### AIM OF THE TASK:
Return the following from the records below: each line, word for word, starting with the line that contains "c := decide (m.toNat +" and going on through the line that contains "of R116. -/", with nothing outside that range.

### MATERIAL PROVIDED:
-- ==== Sys2Proof/Certificates/Slice0/Obligations.lean ====
section
/-! DEFINITION. The statements for the provers. The helpers under `Sys2Proof.Claims` write out, from the mode rules of
`40_addressing_modes.md` and the primitives of `00_scope.md` R7, what one form of an instruction does; each statement
then lists the forms of its instructions with their opcode, cycles and effect. -/

namespace Sys2Proof.Claims

open Sys2Proof.Machine

/-- The bytes are exactly one instruction (`30_encoding.md` R55, R56). -/
def Decodes (bs : List Byte) (i : Instr) : Prop := decode bs = .ok (i, [])

/-- `P` after `SetNZ(v)` (`10_state.md` R17). -/
def nz (v : Byte) (p : Flags) : Flags := { p with n := v.getLsbD 7, z := decide (v = 0x00#8) }

/-- A flag as 0 or 1. -/
def one (b : Bool) : Nat := if b then 1 else 0

/-- `PByte(b)` as a number: bit weights of `10_state.md` R16. -/
def statusByte (b : Bool) (p : Flags) : Byte :=
  BitVec.ofNat 8 (128 * one p.n + 64 * one p.v + 32 + 16 * one b + 8 * one p.d + 4 * one p.i + 2 * one p.z + one p.c)

/-- `$01 : S` for a given `S` (`20_memory.md` R37). -/
def stackByte (sp : Byte) : Word := wordOf 0x01#8 sp

/-- Memory after the stores in order, each landing where the map has `ram` (`20_memory.md` R42,
`93_implementation_defined.md` U8). -/
def stored (s : State) (cells : List (Word × Byte)) : Memory :=
  cells.foldl (fun m c => if s.kindAt c.1 = .ram then m.write c.1 c.2 else m) s.mem

/-- One more cycle when the page of `ea` is not the page of `base` (`70_reset_and_hazards.md` R187). -/
def crossing (base ea : Word) : Nat := if hiByte ea = hiByte base then 0 else 1

/-- A form of one byte that completes in every state: opcode, cycles and effect besides `pc <- nextpc`. -/
def OneByte (op : Byte) (i : Instr) (cyc : Nat) (eff : State → State) : Prop :=
  Decodes [op] i ∧ ∀ s : State, exec i s = .next { eff s with pc := s.pc + 1 } ∧ cycles i s = .next cyc

/-! Forms that read one byte: `pre` says in which states the effect is `eff m`, `m` being the operand. -/

def ReadImm (op : Byte) (mk : Byte → Instr) (pre : State → Prop) (eff : Byte → State → State) : Prop :=
  ∀ d, Decodes [op, d] (mk d) ∧ ∀ s : State, pre s →
    exec (mk d) s = .next { eff d s with pc := s.pc + 2 } ∧ cycles (mk d) s = .next 2

def ReadZp (op : Byte) (mk : Byte → Instr) (pre : State → Prop) (eff : Byte → State → State) : Prop :=
  ∀ d, Decodes [op, d] (mk d) ∧ ∀ s : State, pre s → s.Plain (wordOf 0 d) →
    exec (mk d) s = .next { eff (s.peek (wordOf 0 d)) s with pc := s.pc + 2 } ∧ cycles (mk d) s = .next 3

def ReadZpX (op : Byte) (mk : Byte → Instr) (pre : State → Prop) (eff : Byte → State → State) : Prop :=
  ∀ d, Decodes [op, d] (mk d) ∧ ∀ s : State, pre s → s.Plain (wordOf 0 (d + s.x)) →
    exec (mk d) s = .next { eff (s.peek (wordOf 0 (d + s.x))) s with pc := s.pc + 2 } ∧ cycles (mk d) s = .next 4

def ReadZpY (op : Byte) (mk : Byte → Instr) (pre : State → Prop) (eff : Byte → State → State) : Prop :=
  ∀ d, Decodes [op, d] (mk d) ∧ ∀ s : State, pre s → s.Plain (wordOf 0 (d + s.y)) →
    exec (mk d) s = .next { eff (s.peek (wordOf 0 (d + s.y))) s with pc := s.pc + 2 } ∧ cycles (mk d) s = .next 4

def ReadAbs (op : Byte) (mk : Word → Instr) (pre : State → Prop) (eff : Byte → State → State) : Prop :=
  ∀ l h, Decodes [op, l, h] (mk (wordOf h l)) ∧ ∀ s : State, pre s → s.Plain (wordOf h l) →
    exec (mk (wordOf h l)) s = .next { eff (s.peek (wordOf h l)) s with pc := s.pc + 3 } ∧
    cycles (mk (wordOf h l)) s = .next 4

def ReadAbsX (op : Byte) (mk : Word → Instr) (pre : State → Prop) (eff : Byte → State → State) : Prop :=
  ∀ l h, Decodes [op, l, h] (mk (wordOf h l)) ∧ ∀ s : State, pre s → s.Plain (wordOf h l + zext16 s.x) →
    exec (mk (wordOf h l)) s = .next { eff (s.peek (wordOf h l + zext16 s.x)) s with pc := s.pc + 3 } ∧
    cycles (mk (wordOf h l)) s = .next (4 + crossing (wordOf h l) (wordOf h l + zext16 s.x))

def ReadAbsY (op : Byte) (mk : Word → Instr) (pre : State → Prop) (eff : Byte → State → State) : Prop :=
  ∀ l h, Decodes [op, l, h] (mk (wordOf h l)) ∧ ∀ s : State, pre s → s.Plain (wordOf h l + zext16 s.y) →
    exec (mk (wordOf h l)) s = .next { eff (s.peek (wordOf h l + zext16 s.y)) s with pc := s.pc + 3 } ∧
    cycles (mk (wordOf h l)) s = .next (4 + crossing (wordOf h l) (wordOf h l + zext16 s.y))

/-- The pointer in zero page at `p`, its high byte at `(p + 1) AND $FF` (`20_memory.md` R36). -/
def zpPointer (s : State) (p : Byte) : Word := wordOf (s.peek (wordOf 0 (p + 1))) (s.peek (wordOf 0 p))

def ReadIndX (op : Byte) (mk : Byte → Instr) (pre : State → Prop) (eff : Byte → State → State) : Prop :=
  ∀ d, Decodes [op, d] (mk d) ∧ ∀ s : State, pre s →
    s.Plain (wordOf 0 (d + s.x)) → s.Plain (wordOf 0 (d + s.x + 1)) → s.Plain (zpPointer s (d + s.x)) →
    exec (mk d) s = .next { eff (s.peek (zpPointer s (d + s.x))) s with pc := s.pc + 2 } ∧ cycles (mk d) s = .next 6

def ReadIndY (op : Byte) (mk : Byte → Instr) (pre : State → Prop) (eff : Byte → State → State) : Prop :=
  ∀ d, Decodes [op, d] (mk d) ∧ ∀ s : State, pre s →
    s.Plain (wordOf 0 d) → s.Plain (wordOf 0 (d + 1)) → s.Plain (zpPointer s d + zext16 s.y) →
    exec (mk d) s = .next { eff (s.peek (zpPointer s d + zext16 s.y)) s with pc := s.pc + 2 } ∧
    cycles (mk d) s = .next (5 + crossing (zpPointer s d) (zpPointer s d + zext16 s.y))

/-- No premise on the state. -/
def always (_ : State) : Prop := True

/-! Forms that write one byte, the register `r`, where the map has no device. -/

def StoreZp (op : Byte) (mk : Byte → Instr) (r : State → Byte) : Prop :=
  ∀ d, Decodes [op, d] (mk d) ∧ ∀ s : State, s.kindAt (wordOf 0 d) ≠ .device →
    exec (mk d) s = .next { s with mem := stored s [(wordOf 0 d, r s)], pc := s.pc + 2 } ∧ cycles (mk d) s = .next 3

def StoreZpX (op : Byte) (mk : Byte → Instr) (r : State → Byte) : Prop :=
  ∀ d, Decodes [op, d] (mk d) ∧ ∀ s : State, s.kindAt (wordOf 0 (d + s.x)) ≠ .device →
    exec (mk d) s = .next { s with mem := stored s [(wordOf 0 (d + s.x), r s)], pc := s.pc + 2 } ∧
    cycles (mk d) s = .next 4

def StoreZpY (op : Byte) (mk : Byte → Instr) (r : State → Byte) : Prop :=
  ∀ d, Decodes [op, d] (mk d) ∧ ∀ s : State, s.kindAt (wordOf 0 (d + s.y)) ≠ .device →
    exec (mk d) s = .next { s with mem := stored s [(wordOf 0 (d + s.y), r s)], pc := s.pc + 2 } ∧
    cycles (mk d) s = .next 4

def StoreAbs (op : Byte) (mk : Word → Instr) (r : State → Byte) : Prop :=
  ∀ l h, Decodes [op, l, h] (mk (wordOf h l)) ∧ ∀ s : State, s.kindAt (wordOf h l) ≠ .device →
    exec (mk (wordOf h l)) s = .next { s with mem := stored s [(wordOf h l, r s)], pc := s.pc + 3 } ∧
    cycles (mk (wordOf h l)) s = .next 4

def StoreAbsX (op : Byte) (mk : Word → Instr) (r : State → Byte) : Prop :=
  ∀ l h, Decodes [op, l, h] (mk (wordOf h l)) ∧ ∀ s : State, s.kindAt (wordOf h l + zext16 s.x) ≠ .device →
    exec (mk (wordOf h l)) s =
      .next { s with mem := stored s [(wordOf h l + zext16 s.x, r s)], pc := s.pc + 3 } ∧
    cycles (mk (wordOf h l)) s = .next 5

def StoreAbsY (op : Byte) (mk : Word → Instr) (r : State → Byte) : Prop :=
  ∀ l h, Decodes [op, l, h] (mk (wordOf h l)) ∧ ∀ s : State, s.kindAt (wordOf h l + zext16 s.y) ≠ .device →
    exec (mk (wordOf h l)) s =
      .next { s with mem := stored s [(wordOf h l + zext16 s.y, r s)], pc := s.pc + 3 } ∧
    cycles (mk (wordOf h l)) s = .next 5

def StoreIndX (op : Byte) (mk : Byte → Instr) (r : State → Byte) : Prop :=
  ∀ d, Decodes [op, d] (mk d) ∧ ∀ s : State, s.Plain (wordOf 0 (d + s.x)) → s.Plain (wordOf 0 (d + s.x + 1)) →
    s.kindAt (zpPointer s (d + s.x)) ≠ .device →
    exec (mk d) s = .next { s with mem := stored s [(zpPointer s (d + s.x), r s)], pc := s.pc + 2 } ∧
    cycles (mk d) s = .next 6

def StoreIndY (op : Byte) (mk : Byte → Instr) (r : State → Byte) : Prop :=
  ∀ d, Decodes [op, d] (mk d) ∧ ∀ s : State, s.Plain (wordOf 0 d) → s.Plain (wordOf 0 (d + 1)) →
    s.kindAt (zpPointer s d + zext16 s.y) ≠ .device →
    exec (mk d) s = .next { s with mem := stored s [(zpPointer s d + zext16 s.y, r s)], pc := s.pc + 2 } ∧
    cycles (mk d) s = .next 6

/-! Forms that read a byte, change it and write it back: `f m p` is the byte written and the flags after. -/

def ModZp (op : Byte) (mk : Byte → Instr) (f : Byte → Flags → Byte × Flags) : Prop :=
  ∀ d, Decodes [op, d] (mk d) ∧ ∀ s : State, s.Plain (wordOf 0 d) →
    exec (mk d) s = .next { s with
      mem := stored s [(wordOf 0 d, (f (s.peek (wordOf 0 d)) s.p).1)]
      p := (f (s.peek (wordOf 0 d)) s.p).2
      pc := s.pc + 2 } ∧ cycles (mk d) s = .next 5

def ModZpX (op : Byte) (mk : Byte → Instr) (f : Byte → Flags → Byte × Flags) : Prop :=
  ∀ d, Decodes [op, d] (mk d) ∧ ∀ s : State, s.Plain (wordOf 0 (d + s.x)) →
    exec (mk d) s = .next { s with
      mem := stored s [(wordOf 0 (d + s.x), (f (s.peek (wordOf 0 (d + s.x))) s.p).1)]
      p := (f (s.peek (wordOf 0 (d + s.x))) s.p).2
      pc := s.pc + 2 } ∧ cycles (mk d) s = .next 6

def ModAbs (op : Byte) (mk : Word → Instr) (f : Byte → Flags → Byte × Flags) : Prop :=
  ∀ l h, Decodes [op, l, h] (mk (wordOf h l)) ∧ ∀ s : State, s.Plain (wordOf h l) →
    exec (mk (wordOf h l)) s = .next { s with
      mem := stored s [(wordOf h l, (f (s.peek (wordOf h l)) s.p).1)]
      p := (f (s.peek (wordOf h l)) s.p).2
      pc := s.pc + 3 } ∧ cycles (mk (wordOf h l)) s = .next 6

def ModAbsX (op : Byte) (mk : Word → Instr) (f : Byte → Flags → Byte × Flags) : Prop :=
  ∀ l h, Decodes [op, l, h] (mk (wordOf h l)) ∧ ∀ s : State, s.Plain (wordOf h l + zext16 s.x) →
    exec (mk (wordOf h l)) s = .next { s with
      mem := stored s [(wordOf h l + zext16 s.x, (f (s.peek (wordOf h l + zext16 s.x)) s.p).1)]
      p := (f (s.peek (wordOf h l + zext16 s.x)) s.p).2
      pc := s.pc + 3 } ∧ cycles (mk (wordOf h l)) s = .next 7

/-- A conditional branch (`47_control_flow.md` R148): every displacement byte `d`, taken exactly when `cond`. -/
def Branches (op : Byte) (mk : Int → Instr) (cond : Flags → Bool) : Prop :=
  ∀ d : Byte, Decodes [op, d] (mk d.toInt) ∧ ∀ s : State,
    exec (mk d.toInt) s =
      .next { s with pc := if cond s.p then s.pc + 2 + d.signExtend 16 else s.pc + 2 } ∧
    cycles (mk d.toInt) s =
      .next (if cond s.p then 3 + crossing (s.pc + 2) (s.pc + 2 + d.signExtend 16) else 2)

/-! Effects of the arithmetic instructions, as their rules write them. -/

/-- Binary ADC (`45_arith_logic_compare.md` R124). -/
def adc (m : Byte) (s : State) : State :=
  let sum := s.a.toNat + m.toNat + one s.p.c
  let r := BitVec.ofNat 8 sum
  { s with
    a := r
    p := nz r { s.p with c := decide (255 < sum), v := ((s.a ^^^ r) &&& (m ^^^ r)).getLsbD 7 } }

/-- Binary SBC (`45_arith_logic_compare.md` R125), `diff` written with the borrow as a number. -/
def sbc (m : Byte) (s : State) : State :=
  let r := BitVec.ofNat 8 (256 + s.a.toNat - m.toNat - (1 - one s.p.c))
  { s with
    a := r
    p := nz r { s.p with
      c := decide (m.toNat + (1 - one s.p.c) ≤ s.a.toNat)
      v := ((s.a ^^^ m) &&& (s.a ^^^ r)).getLsbD 7 } }

/-- The low digit of a byte, and the high digit times 16. -/
def lowDigit (b : Byte) : Nat := b.toNat % 16
def highPart (b : Byte) : Nat := b.toNat / 16 * 16

/-- Decimal ADC (`45_arith_logic_compare.md` R136). -/
def adcBcd (m : Byte) (s : State) : State :=
  let al0 := lowDigit s.a + lowDigit m + one s.p.c
  let al := if 10 ≤ al0 then (al0 + 6) % 16 + 16 else al0
  let t := highPart s.a + highPart m + al
  let u := if 160 ≤ t then t + 96 else t
  { s with
    a := BitVec.ofNat 8 u
    p := { s.p with
      z := decide ((s.a.toNat + m.toNat + one s.p.c) % 256 = 0)
      n := t.testBit 7
      v := ((s.a ^^^ BitVec.ofNat 8 t) &&& (m ^^^ BitVec.ofNat 8 t)).getLsbD 7
      c := decide (256 ≤ u) } }

/-- Decimal SBC (`45_arith_logic_compare.md` R137): the flags of the binary SBC. -/
def sbcBcd (m : Byte) (s : State) : State :=
  let al0 : Int := (lowDigit s.a : Int) - lowDigit m - (1 - one s.p.c)
  let al : Int := if al0 < 0 then (al0 - 6) % 16 - 16 else al0
  let t : Int := (highPart s.a : Int) - highPart m + al
  { s with a := BitVec.ofInt 8 (if t < 0 then t - 96 else t), p := (sbc m s).p }

/-- ADC and SBC are binary: `D = 0`, or `D` is ignored (`45_arith_logic_compare.md` R126). -/
def binaryArith (s : State) : Prop := s.p.d = false ∨ s.params.decimal = .binary

/-- ADC and SBC are decimal: `D = 1` under `nmos_bcd` (`45_arith_logic_compare.md` R126). -/
def decimalArith (s : State) : Prop := s.p.d = true ∧ s.params.decimal = .nmosBcd

/-- A comparison of the register value `r` with `m` (`45_arith_logic_compare.md` R130). -/
def compared (r m : Byte) (p : Flags) : Flags :=
  { p with c := decide (m.toNat ≤ r.toNat), z := decide (r = m), n := (r - m).getLsbD 7 }

/-! Shifts and rotates (`43_shift_rotate.md` R112 to R115) as arithmetic on the byte, with the flags of R116. -/

def shifted (r : Byte) (c : Bool) (p : Flags) : Byte × Flags := (r, nz r { p with c := c })
def asl (m : Byte) (p : Flags) : Byte × Flags := shifted (BitVec.ofNat 8 (2 * m.toNat)) (decide (128 ≤ m.toNat)) p
def lsr (m : Byte) (p : Flags) : Byte × Flags := shifted (BitVec.ofNat 8 (m.toNat / 2)) (decide (m.toNat % 2 = 1)) p
def rol (m : Byte) (p : Flags) : Byte × Flags :=
  shifted (BitVec.ofNat 8 (2 * m.toNat + one p.c)) (decide (128 ≤ m.toNat)) p
def ror (m : Byte) (p : Flags) : Byte × Flags :=
  shifted (BitVec.ofNat 8 (m.toNat / 2 + 128 * one p.c)) (decide (m.toNat % 2 = 1)) p

/-- The four memory forms and the accumulator form of a shift. -/
def ShiftForms (acc zp zpx abs absx : Byte) (a : Instr) (mzp mzpx : Byte → Instr) (mabs mabsx : Word → Instr)
    (f : Byte → Flags → Byte × Flags) : Prop :=
  OneByte acc a 2 (fun s => { s with a := (f s.a s.p).1, p := (f s.a s.p).2 }) ∧
  ModZp zp mzp f ∧ ModZpX zpx mzpx f ∧ ModAbs abs mabs f ∧ ModAbsX absx mabsx f

/-- INC and DEC by `delta` (`46_incdec_memory.md` R138, R139). -/
def counted (delta : Byte) (m : Byte) (p : Flags) : Byte × Flags := (m + delta, nz (m + delta) p)

/-- The 105 undefined opcode bytes, in the order of `30_encoding.md` R57. -/
def undefinedOpcodes : List Byte :=
  [0x02#8, 0x03#8, 0x04#8, 0x07#8, 0x0B#8, 0x0C#8, 0x0F#8, 0x12#8, 0x13#8, 0x14#8, 0x17#8, 0x1A#8, 0x1B#8, 0x1C#8,
   0x1F#8, 0x22#8, 0x23#8, 0x27#8, 0x2B#8, 0x2F#8, 0x32#8] ++
  [0x33#8, 0x34#8, 0x37#8, 0x3A#8, 0x3B#8, 0x3C#8, 0x3F#8, 0x42#8, 0x43#8, 0x44#8, 0x47#8, 0x4B#8, 0x4F#8, 0x52#8,
   0x53#8, 0x54#8, 0x57#8, 0x5A#8, 0x5B#8, 0x5C#8, 0x5F#8] ++
  [0x62#8, 0x63#8, 0x64#8, 0x67#8, 0x6B#8, 0x6F#8, 0x72#8, 0x73#8, 0x74#8, 0x77#8, 0x7A#8, 0x7B#8, 0x7C#8, 0x7F#8,
   0x80#8, 0x82#8, 0x83#8, 0x87#8, 0x89#8, 0x8B#8, 0x8F#8] ++
  [0x92#8, 0x93#8, 0x97#8, 0x9B#8, 0x9C#8, 0x9E#8, 0x9F#8, 0xA3#8, 0xA7#8, 0xAB#8, 0xAF#8, 0xB2#8, 0xB3#8, 0xB7#8,
   0xBB#8, 0xBF#8, 0xC2#8, 0xC3#8, 0xC7#8, 0xCB#8, 0xCF#8] ++
  [0xD2#8, 0xD3#8, 0xD4#8, 0xD7#8, 0xDA#8, 0xDB#8, 0xDC#8, 0xDF#8, 0xE2#8, 0xE3#8, 0xE7#8, 0xEB#8, 0xEF#8, 0xF2#8,
   0xF3#8, 0xF4#8, 0xF7#8, 0xFA#8, 0xFB#8, 0xFC#8, 0xFF#8]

### OUTPUT FOR THIS TASK:
      c := decide (m.toNat + (1 - one s.p.c) ≤ s.a.toNat)
      v := ((s.a ^^^ m) &&& (s.a ^^^ r)).getLsbD 7 } }

/-- The low digit of a byte, and the high digit times 16. -/
def lowDigit (b : Byte) : Nat := b.toNat % 16
def highPart (b : Byte) : Nat := b.toNat / 16 * 16

/-- Decimal ADC (`45_arith_logic_compare.md` R136). -/
def adcBcd (m : Byte) (s : State) : State :=
  let al0 := lowDigit s.a + lowDigit m + one s.p.c
  let al := if 10 ≤ al0 then (al0 + 6) % 16 + 16 else al0
  let t := highPart s.a + highPart m + al
  let u := if 160 ≤ t then t + 96 else t
  { s with
    a := BitVec.ofNat 8 u
    p := { s.p with
      z := decide ((s.a.toNat + m.toNat + one s.p.c) % 256 = 0)
      n := t.testBit 7
      v := ((s.a ^^^ BitVec.ofNat 8 t) &&& (m ^^^ BitVec.ofNat 8 t)).getLsbD 7
      c := decide (256 ≤ u) } }

/-- Decimal SBC (`45_arith_logic_compare.md` R137): the flags of the binary SBC. -/
def sbcBcd (m : Byte) (s : State) : State :=
  let al0 : Int := (lowDigit s.a : Int) - lowDigit m - (1 - one s.p.c)
  let al : Int := if al0 < 0 then (al0 - 6) % 16 - 16 else al0
  let t : Int := (highPart s.a : Int) - highPart m + al
  { s with a := BitVec.ofInt 8 (if t < 0 then t - 96 else t), p := (sbc m s).p }

/-- ADC and SBC are binary: `D = 0`, or `D` is ignored (`45_arith_logic_compare.md` R126). -/
def binaryArith (s : State) : Prop := s.p.d = false ∨ s.params.decimal = .binary

/-- ADC and SBC are decimal: `D = 1` under `nmos_bcd` (`45_arith_logic_compare.md` R126). -/
def decimalArith (s : State) : Prop := s.p.d = true ∧ s.params.decimal = .nmosBcd

/-- A comparison of the register value `r` with `m` (`45_arith_logic_compare.md` R130). -/
def compared (r m : Byte) (p : Flags) : Flags :=
  { p with c := decide (m.toNat ≤ r.toNat), z := decide (r = m), n := (r - m).getLsbD 7 }

/-! Shifts and rotates (`43_shift_rotate.md` R112 to R115) as arithmetic on the byte, with the flags of R116. -/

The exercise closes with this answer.